The Secular Coalition for America is speeding up the process of creating offices in all 50 states to lobby on issues of concern to the secular community in state legislatures. This is an important step, I think, since many of the issues that we should be working on are at the state and local level.
In response to what it says is a growing number of proposed state laws that infringe on the separation of church and state, the Secular Coalition for America is working to organize state chapters in all 50 states, Puerto Rico and Washington, D.C.
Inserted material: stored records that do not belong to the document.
-- ==== Sys2Proof/Word.lean ====
section
/-! DEFINITION. The words and the small index types of the controller (spec/00_scope.md, Conventions). -/

namespace Sys2Proof

/-- One byte, of a frame or of a sector. -/
abbrev Byte := BitVec 8

/-- A 16-bit quantity: a check, a value field. -/
abbrev Word16 := BitVec 16

/-- A line: 0 to 7 the desk lines, 8 the supervisor line (00_scope, Conventions). -/
abbrev Line := Fin 9

/-- A drive, 0 to 3. -/
abbrev DriveNo := Fin 4

/-- A slot of the request table, two for each line (R101): slots 2k and 2k + 1 are line k's. -/
abbrev ReqId := Fin 18

/-- A buffer of the pool (R104). -/
abbrev BufNo := Fin 40

/-- A record of the retired-version pool (R26). -/
abbrev RecNo := Fin 8

/-- The supervisor line, line 8. -/
def supervisorLine : Line := 8

/-- Every line. -/
def allLines : List Line := [0, 1, 2, 3, 4, 5, 6, 7, 8]

/-- Every drive. -/
def allDrives : List DriveNo := [0, 1, 2, 3]

end Sys2Proof
end

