-- ==== Sys2Proof/Certificates/Slice0/Obligations.lean ====
section
/-! DEFINITION. The statements for the provers. State.finish is the end of every command: its own effects, then the
follow-on work, of which FollowOnWorkOnlyPlacesFrames says what it can do outside. -/

open Sys2Proof Sys2Proof.Machine

/-! ## Steps -/

/-- A step takes the command at the front of the queue and runs it on the state with the queue's rest. -/
def Obligations.StepRunsTheFrontCommand : Prop :=
  ∀ (c : Instr) (rest : List Instr) (s : State), s.pending = c :: rest →
    step s = exec c { s with pending := rest }

/-- With an empty queue the block idles: the model's choice (log 6). Every command answers a next state in every state,
and leaves the queue as it was. -/
def Obligations.EveryStepAnswers : Prop :=
  (∀ s : State, s.pending = [] → step s = .next s)
  ∧ (∀ (c : Instr) (s : State), ∃ t, exec c s = .next t ∧ t.pending = s.pending)

/-- R125, R130, R171: a command row that is a whole frame changes nothing while the blocks do not run, and on a line
whose frames are not taken. The model's own: a command row is a whole frame complete on its line (log 1). -/
def Obligations.FramesNotTakenChangeNothing : Prop :=
  ∀ (s : State) (k : Line), ¬ s.hears k →
    (∀ tag, exec (.status k tag) s = .next s) ∧ (∀ tag, exec (.time k tag) s = .next s)
    ∧ (∀ tag d, exec (.drive k tag d) s = .next s) ∧ (∀ tag c, exec (.cancel k tag c) s = .next s)
    ∧ (∀ tag d c e g, exec (.fetch k tag d c e g) s = .next s)
    ∧ (∀ tag d c e g, exec (.draw k tag d c e g) s = .next s)
    ∧ (∀ tag d c e g, exec (.file k tag d c e g) s = .next s)
    ∧ (∀ tag bs, exec (.text k tag bs) s = .next s) ∧ (∀ tag h, exec (.close k tag h) s = .next s)
    ∧ (∀ tag d g, exec (.release k tag d g) s = .next s) ∧ (∀ tag d c g, exec (.spike k tag d c g) s = .next s)
    ∧ (∀ tag d n g, exec (.list k tag d n g) s = .next s) ∧ (∀ tag i x, exec (.set k tag i x) s = .next s)
    ∧ (∀ tag i, exec (.get k tag i) s = .next s)
    ∧ (∀ tag yy mm dd hh mi ss, exec (.settime k tag yy mm dd hh mi ss) s = .next s)
    ∧ (∀ tag x, exec (.trim k tag x) s = .next s) ∧ (∀ tag, exec (.round k tag) s = .next s)
    ∧ (∀ tag n en oh om ch cm l, exec (.edition k tag n en oh om ch cm l) s = .next s)
    ∧ (∀ tag d g, exec (.breakHold k tag d g) s = .next s) ∧ (∀ tag d g, exec (.format k tag d g) s = .next s)
    ∧ (∀ tag c d, exec (.copy k tag c d) s = .next s) ∧ (∀ tag d, exec (.recal k tag d) s = .next s)
    ∧ (∀ tag, exec (.restart k tag) s = .next s)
SCA originally planned to launch the state chapters in several years, but is speeding up the expansion with hopes that the chapters will be up and running by the end of the year.
“Some of the most egregious violations of church state separation are being promoted and passed at the state level, and we absolutely must act to stop it,” executive director Edwina Rogers said in a statement. “There are 40 million Americans who don’t identify with any religion, but our political influence has been limited because we have not been organized. This year, that changes.”
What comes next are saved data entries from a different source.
-- ==== Sys2Proof/Laws/Disks.lean ====
section
/-! SUPPORT. What a command can store on a diskette: at most the sector its drive is in the middle of writing, and a
diskette in its canonical form stays in it. -/

set_option linter.unusedTactic false
set_option linter.unreachableTactic false

namespace Sys2Proof.Machine

theorem agreeBut_refl (p : Option (Nat × Nat × Nat)) (m : Diskette) : agreeBut p m m :=
  ⟨rfl, fun _ _ _ _ _ => rfl⟩

theorem agreeBut_trans {p : Option (Nat × Nat × Nat)} {l m n : Diskette} (h : agreeBut p l m) (g : agreeBut p m n) :
    agreeBut p l n :=
  ⟨g.1.trans h.1, fun c x k a e => (g.2 c x k a e).trans (h.2 c x k a e)⟩

theorem agreeBut_put (m : Diskette) (c h k : Nat) (x : Sector) : agreeBut (some (c, h, k)) m (m.put c h k x) := by
  refine ⟨?_, fun c' h' k' a e => Diskette.sector_put_ne a (fun e' => e (by rw [e']))⟩
  unfold Diskette.put
  split <;> rfl

/-- What a store of one sector does to a diskette. -/
def storesAt (p : Option (Nat × Nat × Nat)) (f : Diskette → Diskette) : Prop :=
  ∀ m, agreeBut p m (f m) ∧ (m.wf = true → (f m).wf = true)

theorem storesAt_writeData (c h k : Nat) (bs : List Byte) : storesAt (some (c, h, k)) (fun m => m.writeData c h k bs) :=
  fun m => ⟨agreeBut_put m c h k _, fun w => Diskette.writeData_wf w c h k bs⟩

theorem storesAt_spoilData (c h k : Nat) : storesAt (some (c, h, k)) (fun m => m.spoilData c h k) :=
  fun m => ⟨agreeBut_put m c h k _, fun w => Diskette.spoilData_wf w c h k⟩

theorem storesAt_format (c h k : Nat) : storesAt (some (c, h, k)) (fun m => m.format c h k) :=
  fun m => ⟨agreeBut_put m c h k _, fun w => Diskette.format_wf w c h k⟩

theorem storesAt_spoilFormat (c h k : Nat) (x : BitVec 2) :
    storesAt (some (c, h, k)) (fun m => m.spoilFormat c h k x) := by
  refine fun m => ⟨?_, fun w => Diskette.spoilFormat_wf w c h k x⟩
  unfold Diskette.spoilFormat
  repeat' split
  all_goals exact agreeBut_put ..

/-! ## From machine to machine -/

/-- From one machine to another no diskette changed but in the sector named for its drive, and those in their canonical
form stay in it. -/
def disksFrom (p : DriveNo → Option (Nat × Nat × Nat)) (v w : Vol) : Prop :=
  ∀ d, agreeBut (p d) (v.drive d).cable.disk (w.drive d).cable.disk
    ∧ ((v.drive d).cable.disk.wf = true → (w.drive d).cable.disk.wf = true)

/-- The sectors being written. -/
def Vol.writing (v : Vol) (d : DriveNo) : Option (Nat × Nat × Nat) := (v.drive d).writing

theorem disksFrom_cables {p : DriveNo → Option (Nat × Nat × Nat)} {v w : Vol}
    (h : ∀ d, (w.drive d).cable.disk = (v.drive d).cable.disk) : disksFrom p v w := by
  intro d
  rw [h d]
  exact ⟨agreeBut_refl .., id⟩

theorem disksFrom_outside {p : DriveNo → Option (Nat × Nat × Nat)} {v w : Vol} (h : w.outside = v.outside) :
    disksFrom p v w :=
  disksFrom_cables (fun d => by rw [((Vol.outside_iff _ _).mp h).2.2.1 d])

theorem disksFrom_placedOnly {p : DriveNo → Option (Nat × Nat × Nat)} {v w : Vol} (h : v.placedOnly w) :
    disksFrom p v w :=
  disksFrom_cables (fun d => by rw [h.2.2.1 d])

theorem disksFrom_trans {p : DriveNo → Option (Nat × Nat × Nat)} {u v w : Vol} (h : disksFrom p u v)
    (g : disksFrom p v w) : disksFrom p u w :=
  fun d => ⟨agreeBut_trans (h d).1 (g d).1, fun x => (g d).2 ((h d).2 x)⟩

theorem disksFrom_then {p : DriveNo → Option (Nat × Nat × Nat)} {u v w : Vol} (h : disksFrom p u v)
    (g : w.outside = v.outside) : disksFrom p u w := disksFrom_trans h (disksFrom_outside g)

theorem disksFrom_modDisk {p : DriveNo → Option (Nat × Nat × Nat)} (v : Vol) (d : DriveNo) {f : Diskette → Diskette}
    (h : storesAt (p d) f) : disksFrom p v (v.modDisk d f) := by
  intro j
  unfold Vol.modDisk
  by_cases e : j = d
  · subst e
    rw [Vol.drive_modCable_self]
    exact h _
  · rw [Vol.drive_modCable_ne _ _ _ _ e]
    exact ⟨agreeBut_refl .., id⟩

/-! ## The events of the drives -/

theorem disksFrom_spoilUnit {p : DriveNo → Option (Nat × Nat × Nat)} (d : DriveNo) (u : UnitWork) (n : Nat) (v : Vol)
    (h : p d = some (u.kind.place.1, u.kind.place.2, n)) : disksFrom p v (v.spoilUnit d u n) := by
  unfold Vol.spoilUnit
  dsimp only
  split
  · refine disksFrom_trans (v := { v with picks := v.picks + 1 }) (disksFrom_outside rfl) (disksFrom_modDisk _ d ?_)
    rw [h]
    exact storesAt_spoilFormat _ _ _ _
  · refine disksFrom_modDisk _ d ?_
    rw [h]
    exact storesAt_spoilData _ _ _

theorem disksFrom_spoil {p : DriveNo → Option (Nat × Nat × Nat)} (d : DriveNo) (v : Vol)
    (h : p d = (v.drive d).writing) : disksFrom p v (v.spoil d) := by
  have hr : disksFrom p v v := disksFrom_outside rfl
  unfold Vol.spoil
  unfold Drive.writing at h
  dsimp only
  split
  · next hj hp =>
    rw [hp, hj] at h
    dsimp only at h
    split
    · next o ho =>
      rw [ho] at h
      dsimp only at h
      split
      · next hw =>
        rw [if_pos hw] at h
        refine disksFrom_modDisk _ d ?_
        rw [h]
        exact storesAt_spoilData _ _ _
      · exact hr
    · exact hr
  · next hj w hp =>
    rw [hp] at h
    dsimp only at h
    split
    · next o n rest ho ht =>
      rw [ho, ht] at h
      dsimp only at h
      split
      · next hw =>
        rw [if_pos hw] at h
        refine disksFrom_modDisk _ d ?_
        rw [h]
        exact storesAt_spoilData _ _ _
      · exact hr
    · exact hr
  · next u hj hp =>
    rw [hp, hj] at h
    exact disksFrom_spoilUnit d u 0 v h
  · next u hj hp =>
    rw [hp, hj] at h
    dsimp only at h
    split
    · next n rest ht =>
      rw [ht] at h
      exact disksFrom_spoilUnit d u n v h
    · exact hr
  · exact hr

theorem disksFrom_discard {p : DriveNo → Option (Nat × Nat × Nat)} (b : Battery) (d : DriveNo) (m : MountState)
    (oc : OutcomeCode) (v : Vol) (h : p d = (v.drive d).writing) : disksFrom p v (v.discard b d m oc) := by
  unfold Vol.discard
  dsimp only
  generalize hx : v.drive d = x
  refine disksFrom_then (disksFrom_spoil d v h) ?_
  rw [Vol.outside_driveChange,
    Vol.outside_foldl (fun w r => Vol.discardRequest b d x oc r w) (fun w r => Vol.outside_discardRequest b d x oc r w),
    Vol.outside_modSched, Vol.outside_modSeq, Vol.outside_discardMirror]

theorem disksFrom_indexStall (b : Battery) (d : DriveNo) (v : Vol) : disksFrom v.writing v (v.indexStall b d) := by
  unfold Vol.indexStall
  split
  · exact disksFrom_discard b d _ _ v rfl
  · exact disksFrom_outside rfl

theorem disksFrom_doorOpens (b : Battery) (d : DriveNo) (v : Vol) : disksFrom v.writing v (v.doorOpens b d) := by
  unfold Vol.doorOpens
  split
  · exact disksFrom_discard b d _ _ v rfl
  · exact disksFrom_outside rfl

theorem disksFrom_stepDone (b : Battery) (d : DriveNo) (t : Bool) (v : Vol) :
    disksFrom v.writing v (v.stepDone b d t) := by
  unfold Vol.stepDone
  split
  · exact disksFrom_outside rfl
  · next m hm =>
    have h1 : disksFrom v.writing v ((v.modCable d (fun c => { c with track0 := t })).modSeq d (Sequencer.stepped m)) := by
      refine disksFrom_cables (fun j => ?_)
      by_cases e : j = d
      · subst e
        rw [Vol.drive_modSeq_self, Vol.drive_modCable_self]
      · rw [Vol.drive_modSeq_ne _ _ _ _ e, Vol.drive_modCable_ne _ _ _ _ e]
    dsimp only
    split
    · exact disksFrom_then h1 (Vol.outside_recalStops ..)
    split
    · refine disksFrom_trans h1 (disksFrom_discard b d _ _ _ ?_)
      rw [Vol.drive_modSeq_self, Vol.drive_modCable_self]
      rfl
    · exact disksFrom_then h1 (Vol.outside_go ..)

theorem disksFrom_orderTransferEnd {p : DriveNo → Option (Nat × Nat × Nat)} (b : Battery) (d : DriveNo) (o : Order)
    (f : FieldRead) (v : Vol) (h : o.pass = .write → p d = some (o.cyl, o.side, o.sector)) :
    disksFrom p v (v.orderTransferEnd b d o f) := by
  unfold Vol.orderTransferEnd
  split
  · next hw =>
    refine disksFrom_then (disksFrom_modDisk v d ?_) (Vol.outside_sectorCompleted ..)
    rw [h hw]
    exact storesAt_writeData _ _ _ _
  · exact disksFrom_outside (by repeat' (first | (simp; done) | split))

theorem disksFrom_verifyEnd {p : DriveNo → Option (Nat × Nat × Nat)} (b : Battery) (d : DriveNo) (o : Order)
    (w : VerifyWork) (f : FieldRead) (v : Vol)
    (h : ∀ n rest, w.todo = n :: rest → (w.rewrite && w.found) = true → p d = some (o.cyl, o.side, n)) :
    disksFrom p v (v.verifyEnd b d o w f) := by
  unfold Vol.verifyEnd
  split
  · exact disksFrom_outside (by simp)
  · next n rest ht =>
    dsimp only
    have h1 : disksFrom p v (if (w.rewrite && w.found) = true then
        v.modDisk d (fun m => m.writeData o.cyl o.side n (v.sectorData o n)) else v) := by
      split
      · next hw =>
        refine disksFrom_modDisk v d ?_
        rw [h n rest ht hw]
        exact storesAt_writeData _ _ _ _
      · exact disksFrom_outside rfl
    refine disksFrom_then h1 ?_
    repeat' (first | (simp; done) | split)

theorem disksFrom_unitWriteEnd {p : DriveNo → Option (Nat × Nat × Nat)} (b : Battery) (d : DriveNo) (u : UnitWork)
    (found : Bool) (v : Vol) (hf : u.kind.onTrack = true → found = true)
    (h : found = true → p d = u.todo.head?.map (fun n => (u.kind.place.1, u.kind.place.2, n))) :
    disksFrom p v (v.unitWriteEnd b d u found) := by
  unfold Vol.unitWriteEnd
  split
  · exact disksFrom_outside rfl
  · next n rest ht =>
    rw [ht] at h
    refine disksFrom_then ?_ (Vol.outside_unitSectorDone ..)
    unfold Vol.unitWrite
    dsimp only
    split
    · next k hk =>
      refine disksFrom_modDisk v d ?_
      rw [h (hf (by rw [hk]; rfl))]
      exact storesAt_format _ _ _
    · split
      · next hw =>
        refine disksFrom_modDisk v d ?_
        rw [h hw]
        exact storesAt_writeData _ _ _ _
      · exact disksFrom_outside rfl

theorem disksFrom_unitVerifyEnd {p : DriveNo → Option (Nat × Nat × Nat)} (b : Battery) (d : DriveNo) (u : UnitWork)
    (found : Bool) (f : FieldRead) (v : Vol)
    (h : u.kind = .label → p d = u.todo.head?.map (fun n => (u.kind.place.1, u.kind.place.2, n))) :
    disksFrom p v (v.unitVerifyEnd b d u found f) := by
  unfold Vol.unitVerifyEnd
  split
  · exact disksFrom_outside rfl
  · next n rest ht =>
    rw [ht] at h
    refine disksFrom_then ?_ (Vol.outside_unitSectorDone ..)
    unfold Vol.labelFails
    split
    · next hl =>
      refine disksFrom_modDisk v d ?_
      rw [h hl.1]
      exact storesAt_spoilData _ _ _
    · exact disksFrom_outside rfl

theorem disksFrom_sectorBoundary (b : Battery) (d : DriveNo) (f : FieldRead) (v : Vol) :
    disksFrom v.writing v (v.sectorBoundary b d f) := by
  have hw : v.writing d = (v.drive d).writing := rfl
  unfold Drive.writing at hw
  unfold Vol.sectorBoundary
  split
  · next hp =>
    rw [hp] at hw
    unfold Vol.transferEnd
    split
    · exact disksFrom_outside rfl
    · next hj =>
      rw [hj] at hw
      split
      · exact disksFrom_outside rfl
      · next o ho =>
        refine disksFrom_orderTransferEnd b d o f v (fun e => ?_)
        rw [hw, ho]
        exact if_pos e
    · exact disksFrom_outside (by simp)
    · next u hj =>
      rw [hj] at hw
      refine disksFrom_then (disksFrom_modDisk v d ?_) (Vol.outside_invalidateEnd ..)
      rw [hw]
      exact storesAt_writeData _ _ _ _
  · next found hp =>
    unfold Vol.passWriteEnd
    split
    · exact disksFrom_outside rfl
    · next u hu =>
      have hj : (v.drive d).seq.job = .unit u := by
        unfold Sequencer.unit? at hu
        split at hu <;> first | (cases hu; assumption) | cases hu
      split
      · exact disksFrom_outside rfl
      · next hn =>
        refine disksFrom_unitWriteEnd b d u found v (fun e => ?_) (fun e => ?_)
        · simpa [e] using hn
        · rw [hw, hp, hj, e]
          rfl
  · exact disksFrom_outside rfl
At this point, the state offices will be staffed with volunteers, but I hope they give them the resources they need to be effective.

3 comments
EricJ
June 4, 2012 at 1:52 pm (UTC -4) Link to this comment
Hopefully the process will go off smoother in most states than it’s facing in Kentucky, but I wouldn’t be surprised if this isn’t repeated elsewhere:
http://secular.org/news/fundamentalist-minister-attempts-stifle-secular-voices-kentucky
And we sure need a branch here in Florida sooner rather than later, what with Amendment 8 on the upcoming ballot. Yes it’s the Orwellian-named “Religious Freedom Amendment”
http://www.au.org/content/florida-amendment-8
cottonnero
June 4, 2012 at 5:48 pm (UTC -4) Link to this comment
Good thing. Although I still think “Society for Creative Anachronism” when I see SCA. Northwest Airlines had the same problem.
Kamaka
June 4, 2012 at 6:04 pm (UTC -4) Link to this comment
@ EricJ
North Dakota has one of these, Amendment 3, coming up for vote, too.
It’s being touted as a vote for “religious freedom”. Yah, freedom to deny service.
This mostly worries me because the mullas can then infiltrate various professions as a means to impose their religious rules on others.
The last sentence of the *Constitutional Amendment* I find ominous, even Orwellian.